--- THE DATA ---

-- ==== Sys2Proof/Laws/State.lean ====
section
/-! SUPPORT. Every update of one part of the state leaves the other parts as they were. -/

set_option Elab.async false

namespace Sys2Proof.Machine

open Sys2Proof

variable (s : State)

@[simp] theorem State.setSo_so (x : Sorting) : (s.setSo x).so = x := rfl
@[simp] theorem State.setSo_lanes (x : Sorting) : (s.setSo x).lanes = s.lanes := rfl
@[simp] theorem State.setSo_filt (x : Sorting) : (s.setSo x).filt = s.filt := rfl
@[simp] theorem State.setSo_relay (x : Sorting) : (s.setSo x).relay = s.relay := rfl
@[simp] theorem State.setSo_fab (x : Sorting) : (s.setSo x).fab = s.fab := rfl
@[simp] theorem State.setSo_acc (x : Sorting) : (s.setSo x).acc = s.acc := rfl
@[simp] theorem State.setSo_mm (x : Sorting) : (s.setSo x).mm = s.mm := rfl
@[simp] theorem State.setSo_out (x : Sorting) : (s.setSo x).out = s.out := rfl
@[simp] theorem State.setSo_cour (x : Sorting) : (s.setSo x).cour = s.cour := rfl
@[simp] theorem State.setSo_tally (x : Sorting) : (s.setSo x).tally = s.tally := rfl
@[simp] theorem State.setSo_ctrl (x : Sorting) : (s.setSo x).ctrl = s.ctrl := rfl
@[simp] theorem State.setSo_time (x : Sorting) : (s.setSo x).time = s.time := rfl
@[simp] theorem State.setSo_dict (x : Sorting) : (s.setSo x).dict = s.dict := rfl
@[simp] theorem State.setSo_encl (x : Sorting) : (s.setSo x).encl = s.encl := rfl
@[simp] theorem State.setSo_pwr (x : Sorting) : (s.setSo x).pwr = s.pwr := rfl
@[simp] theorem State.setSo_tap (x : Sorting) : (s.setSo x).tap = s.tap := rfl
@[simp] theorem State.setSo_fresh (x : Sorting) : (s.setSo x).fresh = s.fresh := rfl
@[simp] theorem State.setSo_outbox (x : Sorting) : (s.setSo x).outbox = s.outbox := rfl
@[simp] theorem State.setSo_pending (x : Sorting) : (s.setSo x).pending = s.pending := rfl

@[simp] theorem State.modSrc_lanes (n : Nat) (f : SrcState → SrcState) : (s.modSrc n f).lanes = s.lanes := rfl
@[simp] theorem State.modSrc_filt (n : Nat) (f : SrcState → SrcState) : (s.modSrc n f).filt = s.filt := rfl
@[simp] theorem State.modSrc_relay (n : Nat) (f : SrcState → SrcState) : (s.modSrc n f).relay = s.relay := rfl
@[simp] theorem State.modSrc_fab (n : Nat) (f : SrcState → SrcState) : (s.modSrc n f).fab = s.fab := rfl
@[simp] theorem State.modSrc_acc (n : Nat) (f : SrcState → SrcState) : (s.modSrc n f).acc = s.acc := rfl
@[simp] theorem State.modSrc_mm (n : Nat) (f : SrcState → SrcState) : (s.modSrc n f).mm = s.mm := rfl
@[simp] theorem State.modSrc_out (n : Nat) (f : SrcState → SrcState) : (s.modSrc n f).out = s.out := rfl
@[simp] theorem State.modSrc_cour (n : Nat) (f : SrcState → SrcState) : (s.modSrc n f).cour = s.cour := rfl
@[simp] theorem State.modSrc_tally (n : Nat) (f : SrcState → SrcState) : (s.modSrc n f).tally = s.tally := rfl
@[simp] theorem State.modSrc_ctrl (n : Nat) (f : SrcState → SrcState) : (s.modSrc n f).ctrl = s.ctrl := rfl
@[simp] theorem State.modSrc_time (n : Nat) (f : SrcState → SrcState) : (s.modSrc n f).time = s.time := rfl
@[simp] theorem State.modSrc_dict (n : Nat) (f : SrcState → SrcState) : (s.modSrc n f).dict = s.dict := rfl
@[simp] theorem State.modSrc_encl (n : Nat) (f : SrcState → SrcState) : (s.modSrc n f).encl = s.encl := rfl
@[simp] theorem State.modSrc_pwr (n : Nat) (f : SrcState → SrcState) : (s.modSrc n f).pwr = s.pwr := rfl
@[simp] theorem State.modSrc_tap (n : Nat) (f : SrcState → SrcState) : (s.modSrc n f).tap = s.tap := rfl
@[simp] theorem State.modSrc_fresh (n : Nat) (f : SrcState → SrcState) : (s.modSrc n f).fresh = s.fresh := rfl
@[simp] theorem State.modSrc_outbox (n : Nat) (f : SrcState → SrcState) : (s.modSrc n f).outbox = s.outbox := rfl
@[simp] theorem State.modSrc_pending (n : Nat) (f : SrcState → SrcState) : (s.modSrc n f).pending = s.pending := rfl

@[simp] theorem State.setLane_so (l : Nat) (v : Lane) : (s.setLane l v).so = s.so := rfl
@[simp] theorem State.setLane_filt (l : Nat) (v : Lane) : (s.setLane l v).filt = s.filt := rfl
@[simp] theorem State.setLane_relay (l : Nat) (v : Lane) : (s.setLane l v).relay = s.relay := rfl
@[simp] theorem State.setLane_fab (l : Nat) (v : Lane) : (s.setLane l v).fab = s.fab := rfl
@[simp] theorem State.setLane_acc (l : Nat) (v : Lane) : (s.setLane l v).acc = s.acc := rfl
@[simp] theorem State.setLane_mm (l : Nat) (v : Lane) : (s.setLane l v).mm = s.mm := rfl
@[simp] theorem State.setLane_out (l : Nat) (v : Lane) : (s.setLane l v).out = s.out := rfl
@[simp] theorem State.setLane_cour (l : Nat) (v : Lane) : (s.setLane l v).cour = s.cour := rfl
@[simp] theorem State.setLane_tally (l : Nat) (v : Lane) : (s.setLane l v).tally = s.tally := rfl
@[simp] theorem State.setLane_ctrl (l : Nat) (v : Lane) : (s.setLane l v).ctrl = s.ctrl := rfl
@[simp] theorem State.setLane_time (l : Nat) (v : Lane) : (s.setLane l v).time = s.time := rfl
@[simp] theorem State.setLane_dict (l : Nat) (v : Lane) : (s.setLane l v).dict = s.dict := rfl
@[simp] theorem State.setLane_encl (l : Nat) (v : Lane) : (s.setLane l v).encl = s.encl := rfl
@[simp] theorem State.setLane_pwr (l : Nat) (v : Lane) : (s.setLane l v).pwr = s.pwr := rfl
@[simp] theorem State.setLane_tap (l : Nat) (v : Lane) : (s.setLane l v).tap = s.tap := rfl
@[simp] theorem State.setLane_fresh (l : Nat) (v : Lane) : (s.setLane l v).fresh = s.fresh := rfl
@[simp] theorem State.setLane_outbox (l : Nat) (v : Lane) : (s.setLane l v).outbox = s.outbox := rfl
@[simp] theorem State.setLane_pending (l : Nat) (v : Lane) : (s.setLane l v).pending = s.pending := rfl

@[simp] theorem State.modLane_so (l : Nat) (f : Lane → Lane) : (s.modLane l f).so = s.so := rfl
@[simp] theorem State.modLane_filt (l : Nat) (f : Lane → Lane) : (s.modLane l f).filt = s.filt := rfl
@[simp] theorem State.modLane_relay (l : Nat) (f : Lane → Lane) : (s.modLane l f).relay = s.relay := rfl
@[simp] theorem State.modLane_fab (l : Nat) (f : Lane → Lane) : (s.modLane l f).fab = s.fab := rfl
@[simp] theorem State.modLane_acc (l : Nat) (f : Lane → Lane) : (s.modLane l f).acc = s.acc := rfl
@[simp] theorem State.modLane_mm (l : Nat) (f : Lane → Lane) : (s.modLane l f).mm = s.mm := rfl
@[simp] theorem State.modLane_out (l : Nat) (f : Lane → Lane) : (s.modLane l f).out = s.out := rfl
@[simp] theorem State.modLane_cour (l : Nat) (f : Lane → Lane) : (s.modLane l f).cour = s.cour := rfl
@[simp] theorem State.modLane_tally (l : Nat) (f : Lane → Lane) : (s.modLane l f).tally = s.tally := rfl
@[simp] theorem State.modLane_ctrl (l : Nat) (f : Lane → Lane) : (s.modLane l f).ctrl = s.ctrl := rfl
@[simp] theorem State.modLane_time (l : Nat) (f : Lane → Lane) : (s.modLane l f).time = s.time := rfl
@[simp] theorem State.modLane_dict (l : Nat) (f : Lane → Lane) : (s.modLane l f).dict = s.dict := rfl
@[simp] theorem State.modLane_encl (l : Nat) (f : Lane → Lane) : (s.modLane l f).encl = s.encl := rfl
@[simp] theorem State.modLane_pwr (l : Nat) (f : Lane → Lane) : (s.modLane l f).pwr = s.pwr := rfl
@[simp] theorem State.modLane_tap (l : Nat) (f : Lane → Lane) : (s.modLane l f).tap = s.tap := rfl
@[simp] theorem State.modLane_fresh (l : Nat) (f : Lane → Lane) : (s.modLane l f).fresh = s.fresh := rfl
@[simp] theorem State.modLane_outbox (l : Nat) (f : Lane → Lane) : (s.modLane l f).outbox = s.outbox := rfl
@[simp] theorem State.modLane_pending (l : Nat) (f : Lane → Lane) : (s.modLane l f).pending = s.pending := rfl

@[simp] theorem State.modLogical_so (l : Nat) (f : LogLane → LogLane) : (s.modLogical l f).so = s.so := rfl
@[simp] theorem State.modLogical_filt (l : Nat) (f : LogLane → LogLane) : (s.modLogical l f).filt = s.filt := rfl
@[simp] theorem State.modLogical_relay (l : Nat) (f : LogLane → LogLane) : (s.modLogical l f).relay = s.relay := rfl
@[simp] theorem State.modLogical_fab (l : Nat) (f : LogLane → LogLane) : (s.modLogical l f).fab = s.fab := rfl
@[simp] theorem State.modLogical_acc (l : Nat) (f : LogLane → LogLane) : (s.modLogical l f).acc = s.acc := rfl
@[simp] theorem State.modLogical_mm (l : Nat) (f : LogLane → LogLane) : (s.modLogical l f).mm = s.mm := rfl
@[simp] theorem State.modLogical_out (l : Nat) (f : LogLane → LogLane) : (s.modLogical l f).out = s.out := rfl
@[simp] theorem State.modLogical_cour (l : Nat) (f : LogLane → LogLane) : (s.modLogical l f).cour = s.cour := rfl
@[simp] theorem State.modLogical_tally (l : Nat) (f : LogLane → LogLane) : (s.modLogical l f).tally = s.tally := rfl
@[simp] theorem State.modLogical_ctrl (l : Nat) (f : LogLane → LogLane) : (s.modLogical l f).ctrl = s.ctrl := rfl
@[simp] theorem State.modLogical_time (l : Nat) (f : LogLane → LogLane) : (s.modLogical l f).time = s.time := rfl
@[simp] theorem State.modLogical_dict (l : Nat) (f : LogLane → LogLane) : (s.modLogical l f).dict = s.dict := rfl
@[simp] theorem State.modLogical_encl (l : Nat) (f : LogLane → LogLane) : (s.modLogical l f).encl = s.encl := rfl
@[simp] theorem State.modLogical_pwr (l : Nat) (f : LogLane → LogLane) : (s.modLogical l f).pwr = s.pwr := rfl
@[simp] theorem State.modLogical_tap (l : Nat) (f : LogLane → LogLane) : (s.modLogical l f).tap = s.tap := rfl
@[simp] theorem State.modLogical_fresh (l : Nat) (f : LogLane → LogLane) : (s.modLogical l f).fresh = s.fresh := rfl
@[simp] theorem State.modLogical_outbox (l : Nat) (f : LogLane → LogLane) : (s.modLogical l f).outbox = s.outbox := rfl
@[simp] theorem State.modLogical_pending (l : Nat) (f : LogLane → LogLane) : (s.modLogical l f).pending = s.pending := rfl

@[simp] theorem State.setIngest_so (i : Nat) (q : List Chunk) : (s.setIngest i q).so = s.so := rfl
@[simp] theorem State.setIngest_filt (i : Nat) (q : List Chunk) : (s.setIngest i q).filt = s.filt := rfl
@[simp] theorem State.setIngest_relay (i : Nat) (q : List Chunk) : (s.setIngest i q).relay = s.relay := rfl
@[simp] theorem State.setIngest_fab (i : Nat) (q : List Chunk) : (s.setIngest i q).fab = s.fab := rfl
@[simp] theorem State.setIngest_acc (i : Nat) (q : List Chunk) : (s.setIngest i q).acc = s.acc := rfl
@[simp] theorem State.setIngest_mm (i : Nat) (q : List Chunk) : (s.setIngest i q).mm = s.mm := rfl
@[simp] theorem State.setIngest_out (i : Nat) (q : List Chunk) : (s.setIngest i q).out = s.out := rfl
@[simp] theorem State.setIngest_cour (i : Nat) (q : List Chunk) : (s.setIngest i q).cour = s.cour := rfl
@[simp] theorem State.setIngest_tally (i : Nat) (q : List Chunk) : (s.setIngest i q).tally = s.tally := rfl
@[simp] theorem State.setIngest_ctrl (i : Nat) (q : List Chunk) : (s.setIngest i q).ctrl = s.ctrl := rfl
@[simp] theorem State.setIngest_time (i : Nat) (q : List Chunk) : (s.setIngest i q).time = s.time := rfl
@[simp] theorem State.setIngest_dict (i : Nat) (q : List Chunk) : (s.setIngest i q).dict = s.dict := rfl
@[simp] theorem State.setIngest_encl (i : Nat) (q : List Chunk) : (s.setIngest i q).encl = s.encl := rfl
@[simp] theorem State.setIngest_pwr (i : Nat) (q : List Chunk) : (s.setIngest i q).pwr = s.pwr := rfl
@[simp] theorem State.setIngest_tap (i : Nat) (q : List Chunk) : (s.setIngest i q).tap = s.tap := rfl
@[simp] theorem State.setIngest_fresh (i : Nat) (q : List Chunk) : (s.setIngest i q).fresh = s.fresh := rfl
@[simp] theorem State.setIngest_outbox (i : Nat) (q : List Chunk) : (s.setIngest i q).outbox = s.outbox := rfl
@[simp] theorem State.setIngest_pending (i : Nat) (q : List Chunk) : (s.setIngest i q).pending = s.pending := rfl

---

__PROBLEM REQUIREMENTS__
Please write out the material word for word from its first line through the line holding "x).so = x := rfl", including both, and no line past it.

__EXERCISE SOLUTION__
-- ==== Sys2Proof/Laws/State.lean ====
section
/-! SUPPORT. Every update of one part of the state leaves the other parts as they were. -/

set_option Elab.async false

namespace Sys2Proof.Machine

open Sys2Proof

variable (s : State)

@[simp] theorem State.setSo_so (x : Sorting) : (s.setSo x).so = x := rfl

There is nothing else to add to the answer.